Stored items from a collection
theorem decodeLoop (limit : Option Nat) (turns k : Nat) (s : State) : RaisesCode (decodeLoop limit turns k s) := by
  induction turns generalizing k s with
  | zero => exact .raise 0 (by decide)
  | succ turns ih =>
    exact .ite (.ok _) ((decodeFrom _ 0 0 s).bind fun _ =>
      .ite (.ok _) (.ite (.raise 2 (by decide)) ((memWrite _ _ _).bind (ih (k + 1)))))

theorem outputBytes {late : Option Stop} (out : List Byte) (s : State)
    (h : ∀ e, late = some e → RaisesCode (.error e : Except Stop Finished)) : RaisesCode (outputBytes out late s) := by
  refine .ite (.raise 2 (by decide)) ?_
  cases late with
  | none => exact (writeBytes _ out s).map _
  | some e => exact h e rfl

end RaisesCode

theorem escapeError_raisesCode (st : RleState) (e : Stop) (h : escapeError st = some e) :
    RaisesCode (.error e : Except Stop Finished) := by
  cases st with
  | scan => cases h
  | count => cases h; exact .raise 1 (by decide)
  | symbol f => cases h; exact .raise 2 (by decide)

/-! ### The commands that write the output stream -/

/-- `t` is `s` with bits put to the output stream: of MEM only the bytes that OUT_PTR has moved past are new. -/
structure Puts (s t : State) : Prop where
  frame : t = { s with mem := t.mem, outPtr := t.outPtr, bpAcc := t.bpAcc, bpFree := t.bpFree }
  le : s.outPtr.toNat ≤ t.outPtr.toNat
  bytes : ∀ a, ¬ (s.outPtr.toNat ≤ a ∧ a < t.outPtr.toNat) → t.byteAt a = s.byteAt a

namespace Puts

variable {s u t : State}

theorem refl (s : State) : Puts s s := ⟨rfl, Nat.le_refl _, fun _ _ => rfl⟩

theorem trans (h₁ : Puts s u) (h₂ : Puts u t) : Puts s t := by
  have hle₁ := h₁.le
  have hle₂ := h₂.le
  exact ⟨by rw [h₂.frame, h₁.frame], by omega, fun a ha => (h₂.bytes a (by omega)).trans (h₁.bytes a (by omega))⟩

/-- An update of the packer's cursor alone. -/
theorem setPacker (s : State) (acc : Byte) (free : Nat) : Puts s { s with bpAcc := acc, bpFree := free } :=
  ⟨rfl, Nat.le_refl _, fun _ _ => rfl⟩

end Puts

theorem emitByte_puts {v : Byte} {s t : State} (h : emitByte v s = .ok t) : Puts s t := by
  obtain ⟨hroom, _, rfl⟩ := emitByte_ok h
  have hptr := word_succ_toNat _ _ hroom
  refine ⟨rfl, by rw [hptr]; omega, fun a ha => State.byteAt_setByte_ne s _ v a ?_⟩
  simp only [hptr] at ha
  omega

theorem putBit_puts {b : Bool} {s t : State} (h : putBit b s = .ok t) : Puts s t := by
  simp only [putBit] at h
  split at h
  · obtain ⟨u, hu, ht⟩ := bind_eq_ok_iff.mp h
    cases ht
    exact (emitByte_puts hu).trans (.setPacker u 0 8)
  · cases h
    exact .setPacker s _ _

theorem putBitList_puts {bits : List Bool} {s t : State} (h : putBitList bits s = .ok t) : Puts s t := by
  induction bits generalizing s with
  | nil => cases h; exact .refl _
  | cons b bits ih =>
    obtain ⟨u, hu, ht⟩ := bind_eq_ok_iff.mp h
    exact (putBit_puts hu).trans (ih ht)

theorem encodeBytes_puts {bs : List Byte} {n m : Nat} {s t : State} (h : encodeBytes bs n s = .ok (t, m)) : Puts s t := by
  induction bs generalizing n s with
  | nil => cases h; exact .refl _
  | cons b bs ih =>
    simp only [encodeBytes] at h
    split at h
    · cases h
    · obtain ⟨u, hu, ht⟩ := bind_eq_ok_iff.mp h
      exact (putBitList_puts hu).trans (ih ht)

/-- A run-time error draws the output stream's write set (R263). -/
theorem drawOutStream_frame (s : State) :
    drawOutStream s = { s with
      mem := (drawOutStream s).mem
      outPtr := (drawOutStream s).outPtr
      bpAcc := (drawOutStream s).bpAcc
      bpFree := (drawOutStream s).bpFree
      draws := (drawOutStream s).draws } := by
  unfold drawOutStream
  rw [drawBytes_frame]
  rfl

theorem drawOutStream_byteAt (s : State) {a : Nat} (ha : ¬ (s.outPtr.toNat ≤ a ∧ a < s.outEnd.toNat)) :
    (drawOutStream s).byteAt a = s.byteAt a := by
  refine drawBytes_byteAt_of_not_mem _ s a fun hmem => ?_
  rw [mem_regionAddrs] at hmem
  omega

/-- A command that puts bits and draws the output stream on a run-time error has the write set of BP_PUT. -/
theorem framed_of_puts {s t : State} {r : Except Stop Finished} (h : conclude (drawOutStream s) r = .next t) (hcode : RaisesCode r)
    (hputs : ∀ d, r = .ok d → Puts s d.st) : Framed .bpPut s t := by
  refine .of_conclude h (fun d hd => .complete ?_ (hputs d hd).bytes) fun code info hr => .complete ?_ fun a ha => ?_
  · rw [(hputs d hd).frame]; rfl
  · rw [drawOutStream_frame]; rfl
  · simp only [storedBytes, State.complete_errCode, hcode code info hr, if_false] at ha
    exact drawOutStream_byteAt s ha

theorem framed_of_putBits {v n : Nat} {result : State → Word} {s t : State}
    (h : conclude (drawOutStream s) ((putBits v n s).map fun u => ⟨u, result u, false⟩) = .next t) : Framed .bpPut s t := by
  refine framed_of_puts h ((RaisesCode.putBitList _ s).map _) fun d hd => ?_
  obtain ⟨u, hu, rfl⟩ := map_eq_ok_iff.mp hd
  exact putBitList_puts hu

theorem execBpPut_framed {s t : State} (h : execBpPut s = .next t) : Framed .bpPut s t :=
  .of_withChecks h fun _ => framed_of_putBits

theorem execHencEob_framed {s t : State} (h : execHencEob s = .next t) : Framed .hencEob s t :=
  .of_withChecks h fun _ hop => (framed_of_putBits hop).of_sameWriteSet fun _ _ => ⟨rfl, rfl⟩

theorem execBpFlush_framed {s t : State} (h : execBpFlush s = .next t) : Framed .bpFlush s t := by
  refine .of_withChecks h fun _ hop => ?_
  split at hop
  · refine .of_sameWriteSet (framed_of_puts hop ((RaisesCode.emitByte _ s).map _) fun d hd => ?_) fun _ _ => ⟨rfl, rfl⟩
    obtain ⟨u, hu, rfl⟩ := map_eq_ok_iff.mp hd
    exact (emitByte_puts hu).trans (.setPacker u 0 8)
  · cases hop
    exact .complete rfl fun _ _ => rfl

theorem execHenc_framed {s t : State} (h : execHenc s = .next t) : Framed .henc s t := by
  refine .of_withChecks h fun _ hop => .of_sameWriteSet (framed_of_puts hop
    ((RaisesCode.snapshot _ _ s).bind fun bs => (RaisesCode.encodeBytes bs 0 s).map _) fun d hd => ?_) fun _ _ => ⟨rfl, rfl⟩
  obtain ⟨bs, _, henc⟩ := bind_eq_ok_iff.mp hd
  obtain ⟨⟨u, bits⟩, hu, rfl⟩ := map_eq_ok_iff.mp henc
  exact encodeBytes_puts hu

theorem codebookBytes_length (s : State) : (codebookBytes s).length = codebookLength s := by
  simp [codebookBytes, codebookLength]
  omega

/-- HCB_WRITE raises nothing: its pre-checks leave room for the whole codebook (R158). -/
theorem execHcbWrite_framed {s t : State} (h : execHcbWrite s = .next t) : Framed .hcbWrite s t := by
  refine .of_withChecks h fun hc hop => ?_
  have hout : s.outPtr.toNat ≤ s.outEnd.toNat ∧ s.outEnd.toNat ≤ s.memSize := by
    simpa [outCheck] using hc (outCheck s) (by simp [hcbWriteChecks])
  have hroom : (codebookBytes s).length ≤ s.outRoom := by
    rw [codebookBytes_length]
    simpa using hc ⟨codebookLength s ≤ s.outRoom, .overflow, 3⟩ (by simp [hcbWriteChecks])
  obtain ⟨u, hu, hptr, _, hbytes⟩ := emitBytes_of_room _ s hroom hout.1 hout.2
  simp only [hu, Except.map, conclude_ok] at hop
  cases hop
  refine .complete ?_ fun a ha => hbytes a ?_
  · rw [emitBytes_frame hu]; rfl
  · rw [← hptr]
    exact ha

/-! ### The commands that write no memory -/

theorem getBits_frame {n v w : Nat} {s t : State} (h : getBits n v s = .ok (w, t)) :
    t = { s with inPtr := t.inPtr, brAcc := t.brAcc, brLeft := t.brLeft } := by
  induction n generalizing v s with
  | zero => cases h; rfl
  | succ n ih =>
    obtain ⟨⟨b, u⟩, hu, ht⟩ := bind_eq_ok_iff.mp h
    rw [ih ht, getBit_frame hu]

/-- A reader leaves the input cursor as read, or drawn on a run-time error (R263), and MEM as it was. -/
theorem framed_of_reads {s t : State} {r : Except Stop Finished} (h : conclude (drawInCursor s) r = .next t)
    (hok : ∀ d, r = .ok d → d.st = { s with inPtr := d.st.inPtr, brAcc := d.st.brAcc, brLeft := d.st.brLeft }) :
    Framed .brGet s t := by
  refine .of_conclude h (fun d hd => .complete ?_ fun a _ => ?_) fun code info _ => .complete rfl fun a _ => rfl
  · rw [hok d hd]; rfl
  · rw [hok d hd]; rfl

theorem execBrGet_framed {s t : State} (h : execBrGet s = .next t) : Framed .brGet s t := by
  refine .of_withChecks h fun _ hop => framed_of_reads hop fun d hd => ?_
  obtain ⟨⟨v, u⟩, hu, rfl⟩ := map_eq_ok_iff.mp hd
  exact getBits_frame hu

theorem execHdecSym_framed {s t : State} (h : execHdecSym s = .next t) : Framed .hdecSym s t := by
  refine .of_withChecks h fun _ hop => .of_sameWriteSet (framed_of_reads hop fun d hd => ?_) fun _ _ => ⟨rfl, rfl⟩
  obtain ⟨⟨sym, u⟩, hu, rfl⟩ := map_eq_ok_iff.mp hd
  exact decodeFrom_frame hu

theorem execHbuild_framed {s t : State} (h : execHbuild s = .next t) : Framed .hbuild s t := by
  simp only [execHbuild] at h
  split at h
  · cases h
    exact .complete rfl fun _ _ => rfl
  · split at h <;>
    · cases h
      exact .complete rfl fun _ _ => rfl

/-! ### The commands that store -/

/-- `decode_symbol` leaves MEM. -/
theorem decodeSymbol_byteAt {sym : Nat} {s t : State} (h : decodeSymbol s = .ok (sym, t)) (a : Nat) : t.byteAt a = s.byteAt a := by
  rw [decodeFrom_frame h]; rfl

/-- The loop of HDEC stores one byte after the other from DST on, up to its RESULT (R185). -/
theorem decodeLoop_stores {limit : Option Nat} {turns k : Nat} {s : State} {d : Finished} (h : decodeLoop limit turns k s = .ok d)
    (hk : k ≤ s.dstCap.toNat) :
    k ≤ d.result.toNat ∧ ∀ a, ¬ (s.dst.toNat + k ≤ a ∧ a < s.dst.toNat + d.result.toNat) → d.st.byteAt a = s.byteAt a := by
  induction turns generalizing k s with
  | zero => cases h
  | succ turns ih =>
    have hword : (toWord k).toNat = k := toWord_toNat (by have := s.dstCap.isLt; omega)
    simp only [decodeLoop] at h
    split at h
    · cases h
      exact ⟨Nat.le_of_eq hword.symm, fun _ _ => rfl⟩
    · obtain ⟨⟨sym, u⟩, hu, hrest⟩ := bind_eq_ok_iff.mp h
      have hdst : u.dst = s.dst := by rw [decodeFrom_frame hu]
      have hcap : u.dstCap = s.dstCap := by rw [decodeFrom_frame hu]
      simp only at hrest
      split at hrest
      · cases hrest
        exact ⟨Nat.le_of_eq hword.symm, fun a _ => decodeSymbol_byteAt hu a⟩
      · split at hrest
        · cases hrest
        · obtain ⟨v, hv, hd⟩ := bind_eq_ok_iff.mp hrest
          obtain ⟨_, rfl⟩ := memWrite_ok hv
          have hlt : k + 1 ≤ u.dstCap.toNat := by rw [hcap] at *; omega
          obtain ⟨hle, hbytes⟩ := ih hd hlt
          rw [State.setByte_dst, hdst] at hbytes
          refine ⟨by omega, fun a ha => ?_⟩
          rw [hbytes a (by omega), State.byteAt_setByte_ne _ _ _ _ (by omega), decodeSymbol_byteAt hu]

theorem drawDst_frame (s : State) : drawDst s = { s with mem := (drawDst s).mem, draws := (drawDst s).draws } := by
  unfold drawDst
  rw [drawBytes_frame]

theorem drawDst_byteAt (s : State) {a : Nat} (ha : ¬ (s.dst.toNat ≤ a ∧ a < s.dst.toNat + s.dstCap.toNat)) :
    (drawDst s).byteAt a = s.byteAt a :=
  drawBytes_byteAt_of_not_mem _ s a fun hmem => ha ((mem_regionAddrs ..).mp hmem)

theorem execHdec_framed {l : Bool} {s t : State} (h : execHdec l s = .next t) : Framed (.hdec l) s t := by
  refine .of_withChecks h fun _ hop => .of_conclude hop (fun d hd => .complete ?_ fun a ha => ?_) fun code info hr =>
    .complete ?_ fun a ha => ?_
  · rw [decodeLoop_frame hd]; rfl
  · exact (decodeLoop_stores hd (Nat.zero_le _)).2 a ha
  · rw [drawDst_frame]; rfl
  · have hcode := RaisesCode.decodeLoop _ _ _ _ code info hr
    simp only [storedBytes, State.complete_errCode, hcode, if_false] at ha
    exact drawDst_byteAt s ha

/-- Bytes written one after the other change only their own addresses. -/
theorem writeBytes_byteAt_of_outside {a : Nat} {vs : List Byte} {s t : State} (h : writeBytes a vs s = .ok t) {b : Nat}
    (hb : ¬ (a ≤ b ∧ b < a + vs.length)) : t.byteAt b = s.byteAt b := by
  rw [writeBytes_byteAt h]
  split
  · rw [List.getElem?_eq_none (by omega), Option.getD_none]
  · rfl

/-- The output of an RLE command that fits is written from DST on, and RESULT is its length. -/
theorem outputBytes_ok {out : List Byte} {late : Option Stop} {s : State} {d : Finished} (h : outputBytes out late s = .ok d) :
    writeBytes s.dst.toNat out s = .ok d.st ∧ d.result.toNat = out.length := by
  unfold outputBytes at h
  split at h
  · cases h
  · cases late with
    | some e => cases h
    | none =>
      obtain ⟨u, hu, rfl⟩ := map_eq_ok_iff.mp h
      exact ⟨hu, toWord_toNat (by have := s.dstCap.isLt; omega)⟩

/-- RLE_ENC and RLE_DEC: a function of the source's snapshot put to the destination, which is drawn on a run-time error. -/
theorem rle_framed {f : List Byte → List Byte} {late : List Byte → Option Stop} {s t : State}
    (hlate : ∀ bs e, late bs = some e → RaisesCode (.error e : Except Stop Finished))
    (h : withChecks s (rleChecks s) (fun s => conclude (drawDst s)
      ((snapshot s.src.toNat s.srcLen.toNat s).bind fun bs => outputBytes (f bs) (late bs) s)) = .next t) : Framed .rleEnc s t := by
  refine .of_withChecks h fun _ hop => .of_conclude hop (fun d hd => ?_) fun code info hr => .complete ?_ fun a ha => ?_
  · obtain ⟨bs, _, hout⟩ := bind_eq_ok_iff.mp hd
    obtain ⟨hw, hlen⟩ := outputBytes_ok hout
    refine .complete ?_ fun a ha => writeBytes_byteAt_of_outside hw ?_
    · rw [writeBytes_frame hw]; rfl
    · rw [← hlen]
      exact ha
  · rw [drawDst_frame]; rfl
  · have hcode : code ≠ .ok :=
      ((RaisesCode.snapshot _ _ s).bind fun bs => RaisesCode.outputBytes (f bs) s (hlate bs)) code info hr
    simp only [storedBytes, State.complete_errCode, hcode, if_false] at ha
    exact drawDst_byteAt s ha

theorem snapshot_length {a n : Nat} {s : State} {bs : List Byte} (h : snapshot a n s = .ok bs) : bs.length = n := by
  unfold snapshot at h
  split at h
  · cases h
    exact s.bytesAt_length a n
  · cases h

== Goal of the exercise ==
Reproduce, word for word and in full, only the lines above that start at the line with "that store -/" and run through the line with "RESULT (R185). -/", both ends included.

== Task result ==
/-! ### The commands that store -/

/-- `decode_symbol` leaves MEM. -/
theorem decodeSymbol_byteAt {sym : Nat} {s t : State} (h : decodeSymbol s = .ok (sym, t)) (a : Nat) : t.byteAt a = s.byteAt a := by
  rw [decodeFrom_frame h]; rfl

/-- The loop of HDEC stores one byte after the other from DST on, up to its RESULT (R185). -/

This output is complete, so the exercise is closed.